Assigned task: In the entries below, which lines run from the one containing "live with cci" to the one containing "withRegion with movers"? Copy exactly those lines, ends included, and no others.

Provided material:
theorem witness_LayersAreDefined :
    (takes shown 0x13 [0, 0] [] ∧ mf (env shown 0x13 [0, 0] []) 0x10 2 0 = 0 ∧ (0 : Nat) ≤ 0) ∧
    (∀ surf ∈ [0, 0xFFFF],
     let p := [1, surf, 0, 0x00100010, 0, 0x00FF0100, 0, 0x00100010]
     let e := env shown 0x13 p []
     let c := seen shown 0x13 p []
     let d := layerDefOf e
     takes shown 0x13 p [] ∧ mf e 0x10 2 0 = 1 ∧ mf e 0x14 15 0 = surf ∧ mayLayer c (sid e) 1 surf = true ∧ referencePort c = some 0 ∧
     (mw e 0x10).testBit 8 = false ∧ layerDefOk c d = true ∧ (surf = 0 → commitSurface c surf ≠ none) ∧
     suitsId c (some surf) d = true ∧ suitsId c (layer c 1).surf d = true ∧ suitsId c ((layer c 1).pending.bind (·.surf)) d = true ∧
     fitsAfter c 1 { surf := if surf = 0xFFFF then none else some surf, newDef := some d, target := layerTarget c 0 0, tag := tagOf e,
                     waits := waitsFor c surf } = true) := by
  decide +kernel

theorem witness_LayersAreCommitted :
    let d : LayerDef := { w := 16, h := 16, srcW := 16, srcH := 16 }
    let c0 := { shown with layers := shown.layers.set 7 { defn := some d } }
    (let e := env c0 0x13 [0x107] []
     let c := seen c0 0x13 [0x107] []
     takes c0 0x13 [0x107] [] ∧ (mw e 0x10).testBit 8 = true ∧ mayLayer c (sid e) 7 0xFFFF = true ∧ referencePort c = some 0 ∧
     layerKnown (layer c 7) = true ∧ layerKnown (layer c 6) = false) ∧
    (let e := env c0 0x14 [7, 0, 0] []
     let c := seen c0 0x14 [7, 0, 0] []
     takes c0 0x14 [7, 0, 0] [] ∧ mf e 0x10 2 0 = 7 ∧ newestDef (layer c 7) = some d ∧
     commitSurface c (mf e 0x14 15 0) = some (nth c.surfs 0) ∧ mayLayer c (sid e) 7 (mf e 0x14 15 0) = true ∧
     surfaceSuits (nth c.surfs 0) d = true ∧ referencePort c = some 0 ∧
     fitsAfter c 7 { surf := some (mf e 0x14 15 0), target := layerTarget c 0 (mw e 0x18), tag := tagOf e,
                     waits := waitsFor c (mf e 0x14 15 0) } = true) := by
  decide +kernel

theorem witness_SurfacesAreAllocated :
    (let c0 := { withRegion with surfs := [], mems := [{ id := 0, owner := 1, size := 8192, mcs := [0], base := 0x20000, pages := 2 }] }
     let p := [0, 0x00100040, 0]
     let e := env c0 0x21 p []
     let c := seen c0 0x21 p []
     takes c0 0x21 p [] ∧ mf e 0x10 19 16 = 0 ∧ 0 < mf e 0x14 15 0 ∧ mf e 0x14 15 0 ≤ 8192 ∧ 0 < mf e 0x14 31 16 ∧ mf e 0x14 31 16 ≤ 8192 ∧ mw e 0x18 = 0 ∧
     leastStride 0 (mf e 0x14 15 0) % 256 = 0 ∧ memRegion? c (mf e 0x10 5 0) = some (nth c.mems 0) ∧
     mayAct c (sid e) (nth c.mems 0).owner = true ∧ c.surfs.length < 256 ∧
     surfaceFit c (nth c.mems 0) (surfSize 0 16 (leastStride 0 (mf e 0x14 15 0))) = some 0 ∧
     ((List.range 257).filter (fun id => (surface? c id).isNone)).head? = some 0) ∧
    (let c := seen withRegion 0x22 [0] []
     takes withRegion 0x22 [0] [] ∧ (surface? c 0).isSome = true ∧ mayAct c 1 1 = true ∧ (nth c.surfs 0).freeDeferred = false ∧ ({ freeDeferred := true } : Surface).freeDeferred = true ∧
     surfaceBusy c 0 = false ∧ (nth c.surfs 0).inDisplay = true ∧ ({} : Surface).inDisplay = false) := by
  decide +kernel

/-- Bytes with their CRC-32C in the 4 zero bytes at an offset. -/
def sealed (b : List Byte) (n : Nat) : List Byte := patch b n (leBytes (crcZeroed b n) 4)
/-- An offset table of one hogel (Table 6-3). -/
def offsets : List Byte := sealed (leBytes 0x444F4646 4 ++ leBytes 1 2 ++ leBytes 1 2 ++ List.replicate 10 0#8) 0xC

theorem witness_TablesAreLoaded :
    (let c0 := { live with tables := { panel := some { w := 1, h := 1 } } }
     let p := [1, 0, 0, 18, 2]
     let e := env c0 0x16 p offsets
     let c := seen c0 0x16 p offsets
     let b := bufAt e 0x14
     takes c0 0x16 p offsets ∧ mf e 0x10 7 0 = 1 ∧ mf e 0x10 15 8 = 0 ∧ indexOk 1 0 = true ∧ bufKindOk e b = true ∧
     bufFault c (sid e) false b = none ∧ (bufRead c e.inline b 0 b.len).2 = some offsets ∧ (takeTable c 1 0 1 offsets).2 = 0 ∧
     (takeTable live 1 0 1 offsets).2 ≠ 0 ∧ parseOffsets live.tables.panel offsets = none ∧ parseColour offsets = none) := by
  decide +kernel

/-- A colour table whose values are all 0 (Table 6-4). -/
theorem witness_colour : ∃ t, parseColour (zeroTable (leBytes 0x434F4C52 4 ++ leBytes 1 2 ++ List.replicate 22 0#8) 8192) = some t := by
  have hl : (leBytes 0x434F4C52 4 ++ leBytes 1 2 ++ List.replicate 22 0#8).length = 0x1C := by decide +kernel
  unfold parseColour
  rw [if_neg]
  · exact ⟨_, rfl⟩
  · rw [zeroTable_length, hl, zeroTable_crc _ _ _ hl, le32, zeroTable_front _ _ _ _ (by rw [hl]; decide), le16,
      zeroTable_front _ _ _ _ (by rw [hl]; decide)]
    simp only [ne_eq, not_true_eq_false, decide_false, Bool.or_false]
    decide +kernel

/-- Drive parameters, a panel description that takes the place of another of its geometry, and calibration sets. -/
theorem witness_parsed :
    (parseParams (paramBytes {})).isSome = true ∧
    (let b := sealed (leBytes 0x50445343 4 ++ leBytes 1 2 ++ leBytes 0 2 ++ leBytes 16 2 ++ leBytes 16 2 ++ leBytes 1 1 ++ leBytes 1 1 ++
       leBytes 1 1 ++ leBytes 0 1 ++ leBytes 1000000 4 ++ List.replicate 52 0#8) 0x3C
     let c := { live with tables := { panel := some { w := 16, h := 16, dirs := 1, cols := 1, rows := 1 } } }
     (parsePanel c b).any (fun pd => pd.w = 16 && pd.h = 16 && pd.dirs = 1 &&
       (refitPorts (setTables c 0 1 { c.tables with panel := some pd })).isSome) = true) ∧
    (let b := sealed (leBytes 0x54433732 4 ++ leBytes 2 2 ++ leBytes 1 2 ++ leBytes 250 2 ++ List.replicate 6 0#8 ++ leBytes 0x10 2 ++
       leBytes 3 2) 0xC
     parseCalSet b = some (250, [(0x10, 3)]) ∧ live.cal.sets.any (fun x => x.1 ≠ 0 && x.2.1 = 250) = false) ∧
    tapsConflict live 15 8 = false := by
  decide +kernel

/-- A coefficient set of 8 taps whose coefficients are all 0 (Table 7-3). -/
theorem witness_coefs : ∃ l, parseCoefs (zeroTable (leBytes 0x53434F46 4 ++ leBytes 1 2 ++ leBytes 8 1 ++ List.replicate 5 0#8) 1024) =
    some (8, l) := by
  have hl : (leBytes 0x53434F46 4 ++ leBytes 1 2 ++ leBytes 8 1 ++ List.replicate 5 0#8).length = 0xC := by decide +kernel
  generalize hh : leBytes 0x53434F46 4 ++ leBytes 1 2 ++ leBytes 8 1 ++ List.replicate 5 0#8 = head at *
  have taps : byteOf (zeroTable head 1024) 6 % 16 = 8 := by
    rw [zeroTable_byte _ _ _ (by omega), ← hh]; decide +kernel
  have zero : ∀ k < 512, s16At (zeroTable head 1024) (16 + 2 * k) = 0 := by
    intro k _
    rw [s16At, le16, zeroTable_zeros _ _ _ _ (by omega)]; rfl
  unfold parseCoefs
  dsimp only
  have all0 : (List.range 512).map (fun k => s16At (zeroTable head 1024) (16 + 2 * k)) = List.replicate 512 0 := by
    rw [List.eq_replicate_iff]
    refine ⟨by simp, ?_⟩
    intro x hx
    obtain ⟨k, hk, rfl⟩ := List.mem_map.1 hx
    exact zero k (List.mem_range.1 hk)
  rw [taps, all0, if_neg]
  · exact ⟨_, rfl⟩
  · rw [zeroTable_length, hl, zeroTable_crc _ _ _ hl, le32, zeroTable_front _ _ _ _ (by rw [hl]; decide), le16,
      zeroTable_front _ _ _ _ (by rw [hl]; decide), ← hh]
    simp only [ne_eq, not_true_eq_false, decide_false, Bool.or_false]
    decide +kernel

theorem witness_MoversWork :
    (∀ op ∈ [0, 1],
     let c0 := { withRegion with surfs := withRegion.surfs ++ [{ nth withRegion.surfs 0 with id := 1, inDisplay := false }] }
     let p := [op, 0x00000001, 0, 0, 0x00080008, if op = 0 then 5 else 0]
     let e := env c0 0x23 p []
     let c := seen c0 0x23 p []
     let j := moverJobOf e
     let src := if j.op = 0 then some {} else commitSurface c j.src
     takes c0 0x23 p [] ∧ moverFieldsOk j = true ∧ j.op = op ∧ (commitSurface c j.dst).isSome = true ∧ src.isSome = true ∧
     (commitSurface c j.dst).all (fun d => mayAct c (sid e) d.owner && src.all (fun x => moverFits j x d)) = true ∧
     (j.op ≠ 0 → src.all (fun x => mayAct c (sid e) x.owner) = true) ∧ c.cci.jobs.length < 192) ∧
    (let c := withJob 0x23 live
     takes c 0x24 [5] [] ∧ (job? (seen c 0x24 [5] []) 5).map (·.opcode) = some 0x23 ∧ mayAct (seen c 0x24 [5] []) 1 1 = true ∧
     (let f : Finished := { id := 5, opcode := 0x23 }
      let c := { live with cci := { live.cci with finished := [f] } }
      takes c 0x24 [5] [] ∧ job? (seen c 0x24 [5] []) 5 = none ∧
      (seen c 0x24 [5] []).cci.finished.find? (fun f => f.id = 5 && f.opcode = 0x23) = some f)) ∧
    (∀ aborting : Bool, ∀ n ∈ [0, 1],
     let j : MoverJob := { id := 5, w := 8, h := 2, mover := some 1, linesDone := n, aborting := aborting }
     let c := { withRegion with movers := [j] }
     running c = true ∧ c.moverOut.contains (1 : Fin 2).val = false ∧ c.movers.find? (fun j => j.mover = some (1 : Fin 2).val) = some j ∧
     decide (j.linesDone + 1 < jobLines (destFormat c j) j.h) = decide (n = 0)) := by
  decide +kernel

/-! ## Memory -/

theorem witness_RegionsAreDefined :
    (let c0 := { withRegion with surfs := [] }
     let c := seen c0 0x20 [0x100] []
     takes c0 0x20 [0x100] [] ∧ (mw (env c0 0x20 [0x100] []) 0x10).testBit 8 = true ∧ memRegion? c 0 = some (nth c.mems 0) ∧
     mayAct c 1 (nth c.mems 0).owner = true ∧ regionInUse c 0 = false) ∧
    (∀ id ∈ [0, 63], ∀ ecc ∈ [0, 1, 2], ∀ twin : Bool, twin = false ∨ ecc ≠ 0 →
     let c0 := { withRegion with surfs := [] }
     let p := [id + 512 * ecc + (if twin then 0x800 else 0), 8192, 0, 0xC003]
     let e := env c0 0x20 p []
     let c := seen c0 0x20 p []
     let free := if id = 0 then deleteRegion c (nth c.mems 0) else c
     takes c0 0x20 p [] ∧ (mw e 0x10).testBit 8 = false ∧ (mw e 0x10).testBit 11 = twin ∧ mf e 0x10 10 9 = ecc ∧
     mf e 0x10 5 0 = id ∧ mw e 0x14 + mw e 0x18 * 2 ^ 32 = 8192 ∧
     (∀ n < 8, (mf e 0x1C 15 0).testBit (2 * n) = (mf e 0x1C 15 0).testBit (2 * n + 1)) ∧
     (∀ u ∈ bitsOf (mf e 0x1C 15 0) 16, mcOk c u = true) ∧ (memRegion? c id).isSome = decide (id = 0) ∧ c.cci.jobs.length < 192 ∧
     (regionFit free (regionMcs c (mf e 0x1C 15 0) twin) twin ecc 8192).isSome = true) := by
  decide +kernel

Response area:
      let c := { live with cci := { live.cci with finished := [f] } }
      takes c 0x24 [5] [] ∧ job? (seen c 0x24 [5] []) 5 = none ∧
      (seen c 0x24 [5] []).cci.finished.find? (fun f => f.id = 5 && f.opcode = 0x23) = some f)) ∧
    (∀ aborting : Bool, ∀ n ∈ [0, 1],
     let j : MoverJob := { id := 5, w := 8, h := 2, mover := some 1, linesDone := n, aborting := aborting }
     let c := { withRegion with movers := [j] }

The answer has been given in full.